Capitalist Wealth Grows

 


Examining the latest annual earnings data from the Social Security Administration, Elise Gould and Jori Kandra of the Economic Policy Institute (EPI) found that "the top 1% now amasses a record share of total earnings, while the bottom 90% share of earnings has hit a historic low...Wages for the top 1% grew more than seven times as fast as wages for the bottom 90% between 1979 and 2021,"

Earnings inequality in the United States has risen dramatically over the past four decades and continues to accelerate, with the top 0.1% seeing wage growth of 465% between 1979 and 2021 while the bottom 90% experienced just 29% growth during that same period.

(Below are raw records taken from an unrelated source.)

-- ==== Sys2Proof/Machine/Sampler.lean ====
section
/-!
DEFINITION. Speculative trees, masks and sampling (R328 to R349, R145 to R155). All of it is a function of content, tokens
and the Cove's locked registers.
-/
namespace Sys2Proof.Machine

/-- Sampling parameters of a Cove (Table 9-8). -/
structure SampleCfg where
  greedy : Bool
  penPrompt : Bool
  topK : Nat
  invTemp : Nat
  topP : Nat
  rep : Nat
  freq : Nat
  pres : Nat
  expTable : Bytes
  deriving DecidableEq, Repr

/-- The parameters that Cove `c` gives a request under a model container. -/
def State.sampleCfg (s : State) (c : Nat) (container : Bytes) : SampleCfg :=
  ⟨s.flag (Fld.SRV_COVE_SAMPLE_GREEDY c), s.flag (Fld.SRV_COVE_SAMPLE_PEN_PROMPT c), s.get (Fld.SRV_COVE_SAMPLE_TOP_K c),
   s.get (Fld.SRV_COVE_INV_TEMP c), s.get (Fld.SRV_COVE_TOP_P c), s.get (Fld.SRV_COVE_REP c), s.get (Fld.SRV_COVE_FREQ c),
   s.get (Fld.SRV_COVE_PRES c), (sectId container 6 (s.get (Fld.SRV_COVE_SAMPLE_EXP_TABLE c))).getD []⟩

/-- What a request samples with: vocabulary, automaton, model digest, prompt, seed, parameters. -/
structure SampleEnv where
  voc : Bytes
  aut : Bytes
  digest : Bytes
  prompt : List Nat
  seed : Nat
  maxNew : Nat
  cfg : SampleCfg
  deriving DecidableEq, Repr

/-- How a row ends: a token, no token in the mask (R153), no token with a logit (R341). -/
inductive RowEnd where
  | token (t : Nat)
  | dead
  | fault
  deriving DecidableEq, Repr

/-- R343: the penalties on a logit of a token that occurred `n` times. -/
def penalise (g : SampleCfg) (n l : Nat) : Nat :=
  if n = 0 then l
  else
    let l := if fLt 0 l then fDiv l g.rep else fMul l g.rep
    let l := fFma (g.freq ^^^ 0x80000000) (intToF32 n) l
    fSub l g.pres

/-- R344: the greatest logit, the lower token ID on a tie. -/
def greedyChoice : List (Nat × Nat) → Option (Nat × Nat)
  | [] => none
  | e :: t => some (t.foldl (fun best x => if fLt best.2 x.2 then x else best) e)

/-- R347: the draw for the token at a position. -/
def drawU (seed p : Nat) : Nat := scaledToF32 ((mix (mix (w64 p) ^^^ w64 seed)) >>> 40) 24

/-- R346: running sums. -/
def runningSums : Nat → List Nat → List Nat
  | _, [] => []
  | q, e :: t => fAdd q e :: runningSums (fAdd q e) t

/-- R345, R346: a token drawn from the candidate list. -/
def drawChoice (g : SampleCfg) (u : Nat) (cands : List (Nat × Nat)) : Option Nat :=
  let xs := cands.map (fun e => (e.1, fMul e.2 g.invTemp))
  let list := (sortBy (fun a b => fLt b.2 a.2) xs).take (min g.topK 224)
  match list with
  | [] => none
  | e :: _ =>
    let es := list.map (fun x => tableEval g.expTable (fSub x.2 e.2))
    let qs := match es with
      | [] => []
      | e1 :: t => e1 :: runningSums e1 t
    let qK := (qs.getLast?).getD 0
    let cut := if fLt g.topP 0x3F800000 then
        match qs.findIdx? (fun q => fLe (fMul g.topP qK) q) with
        | some j => j
        | none => qs.length - 1
      else qs.length - 1
    let target := fMul u (qs.getD cut 0)
    let j := match (qs.take (cut + 1)).findIdx? (fun q => fLt target q) with
      | some j => j
      | none => cut
    (list[j]?).map (fun x => x.1)

/-- R341: what the row samples that stands after the generated tokens `gen` (committed and on the path), in grammar state
`q`, `r`. The token it samples stands at position P + |gen|. -/
def sampleRow (v : SampleEnv) (gen : List Nat) (q r : Nat) : RowEnd :=
  match maskOf v.voc v.aut q r with
  | [] => .dead
  | mask =>
    let args : TokenArgs := ⟨v.digest, v.prompt ++ gen⟩
    let ls := (mask.map (fun t => (t, (Config.logit args t).toNat))).filter (fun e => !isNan32 e.2)
    let seen := if v.cfg.penPrompt then v.prompt ++ gen else gen
    let ls := ls.map (fun e => (e.1, penalise v.cfg (seen.count e.1) e.2))
    match greedyChoice ls with
    | none => .fault
    | some best =>
      if v.cfg.greedy then .token best.1
      else match drawChoice v.cfg (drawU v.seed (v.prompt.length + gen.length)) ls with
        | some t => .token t
        | none => .fault

/-- A tree of one node (a step without speculation, R336). -/
def bareTree (last : Nat) : List TreeNode := [⟨last, 0, 0⟩]

/-- Child of node `v` that carries a token. -/
def treeChild (tree : List TreeNode) (v t : Nat) : Option Nat :=
  (upto tree.length).find? (fun i => i != 0 && (match tree[i]? with
    | some n => n.parent == v && n.token == t
    | none => false))

/-- One accepted token: the token, and the grammar state and repeat count after it. -/
structure Accepted where
  token : Nat
  q : Nat
  r : Nat
  deriving DecidableEq, Repr

/-- How a request stands after its step: it goes on, or it ends with a status (Table 8-4). -/
abbrev StepEnd := Option Nat

/-- R336, R337, R286, R153: the walk of a tree from node `v`; `gen` are the generated tokens so far. At most `fuel`
tokens are accepted. A node is valid where its token lies in its parent's mask (R154). -/
def acceptWalk (v : SampleEnv) (tree : List TreeNode) : Nat → Nat → List Nat → Nat → Nat → List Accepted × StepEnd
  | 0, _, _, _, _ => ([], none)
  | fuel + 1, node, gen, q, r =>
    match sampleRow v gen q r with
    | .dead => ([], some 6)
    | .fault => ([], some 8)
    | .token t =>
      let (q', r') := grammarNext v.voc v.aut q r t
      let a : Accepted := ⟨t, q', r'⟩
      let gen' := gen ++ [t]
      if t = vocEos v.voc then ([a], some 2)
      else if v.maxNew ≤ gen'.length then ([a], some 3)
      else match treeChild tree node t with
        | none => ([a], none)
        | some c =>
          let (as, e) := acceptWalk v tree fuel c gen' q' r'
          (a :: as, e)

/-- R331 step 5: the children of node `p` in a list of chains of tokens, first created first. -/
def trieHeads (chains : List (List Nat)) : List Nat :=
  (chains.filterMap (fun c => c.head?)).foldl (fun acc t => if acc.contains t then acc else acc ++ [t]) []

/-- A level of the trie: for each parent the chains below it. -/
def trieLevel (base depth : Nat) (parents : List (Nat × List (List Nat))) : List TreeNode × List (Nat × List (List Nat)) :=
  parents.foldl (fun acc p =>
    (trieHeads p.2).foldl (fun acc t =>
      (acc.1 ++ [⟨t, p.1, depth⟩],
       acc.2 ++ [(base + acc.1.length, (p.2.filter (fun c => c.head? == some t)).map (fun c => c.drop 1))])) acc) ([], [])

/-- The levels of the trie, breadth first. -/
def trieLevels : Nat → Nat → Nat → List (Nat × List (List Nat)) → List TreeNode
  | 0, _, _, _ => []
  | fuel + 1, base, depth, parents =>
    let (nodes, next) := trieLevel base depth parents
    if nodes.isEmpty then [] else nodes ++ trieLevels fuel (base + nodes.length) (depth + 1) next

/-- R331 step 5: chains merged under node 0, cut to `limit` nodes. -/
def trieOf (last limit : Nat) (chains : List (List Nat)) : List TreeNode :=
  ((⟨last, 0, 0⟩ : TreeNode) :: trieLevels 8 1 1 [(0, chains)]).take limit

/-- R331: the chains that the context lookup keeps. -/
def contextChains (toks : List Nat) (lookN depth branch : Nat) : List (List Nat) :=
  let n := toks.length
  let key := toks.drop (n - lookN)
  let starts := (upto (min 4096 n)).map (fun i => n - 2 - i)
  let found := starts.filter (fun j => decide (lookN ≤ j + 1 ∧ j + 1 < n) && slotAt toks (j + 1 - lookN) lookN == key)
  let chains := found.map (fun j => (toks.drop (j + 1)).take depth)
  (chains.foldl (fun acc c => if acc.contains c then acc else acc ++ [c]) []).take branch
where
  slotAt (l : List Nat) (off len : Nat) : List Nat := (l.drop off).take len

/-- R332: the chains of a draft program's outputs; a value that is no token ends its chain. -/
def draftChains (v : SampleEnv) (toks : List Nat) (depth branch : Nat) : List (List Nat) :=
  let args : TokenArgs := ⟨v.digest, toks⟩
  let tokenOf := fun (x : Nat) =>
    let n := f32Trunc x
    if isNan32 x || fLt x 0 || !fEq (intToF32 n) x || decide (vocTokens v.voc ≤ n) then none else some n
  (upto branch).map (fun b =>
    let vals := (upto depth).map (fun d => tokenOf (Config.draftOut args (b * depth + d)).toNat)
    (vals.takeWhile (fun x => x.isSome)).filterMap id)

/-- R145, R146: what the detokenizer emits and what it holds back. -/
def detokenize (v : Bytes) (carry : Bytes) (toks : List Nat) : Bytes × Bytes :=
  splitHeld (carry ++ toks.flatMap (fun t => if tokenSpecial v t then [] else tokenString v t))

end Sys2Proof.Machine
end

The EPI experts noted that "the share of earnings at the very top—the top 0.1% of wage earners—is driving the rising earnings share of the top 1%."

"The share of the top 0.1% increased from 1.6% of total earnings in 1979 to a whopping 5.9% of total earnings in 2021, roughly 3.7 times as much," Gould and Kandra wrote. "Of the 7.3 percentage point rise in the share claimed by the top 1%, 4.3 percentage points (roughly 60%) can be explained by the rise of the top 0.1% share."

"The bottom 90% of wage earners experienced wage growth that lagged far behind average growth for much of the last 40-plus years," Gould and Kandra observed. "In 2021, average annual earnings of the bottom 90% were $36,571, while the top 5% earned, on average, $335,891, more than nine times as much as the bottom 90%."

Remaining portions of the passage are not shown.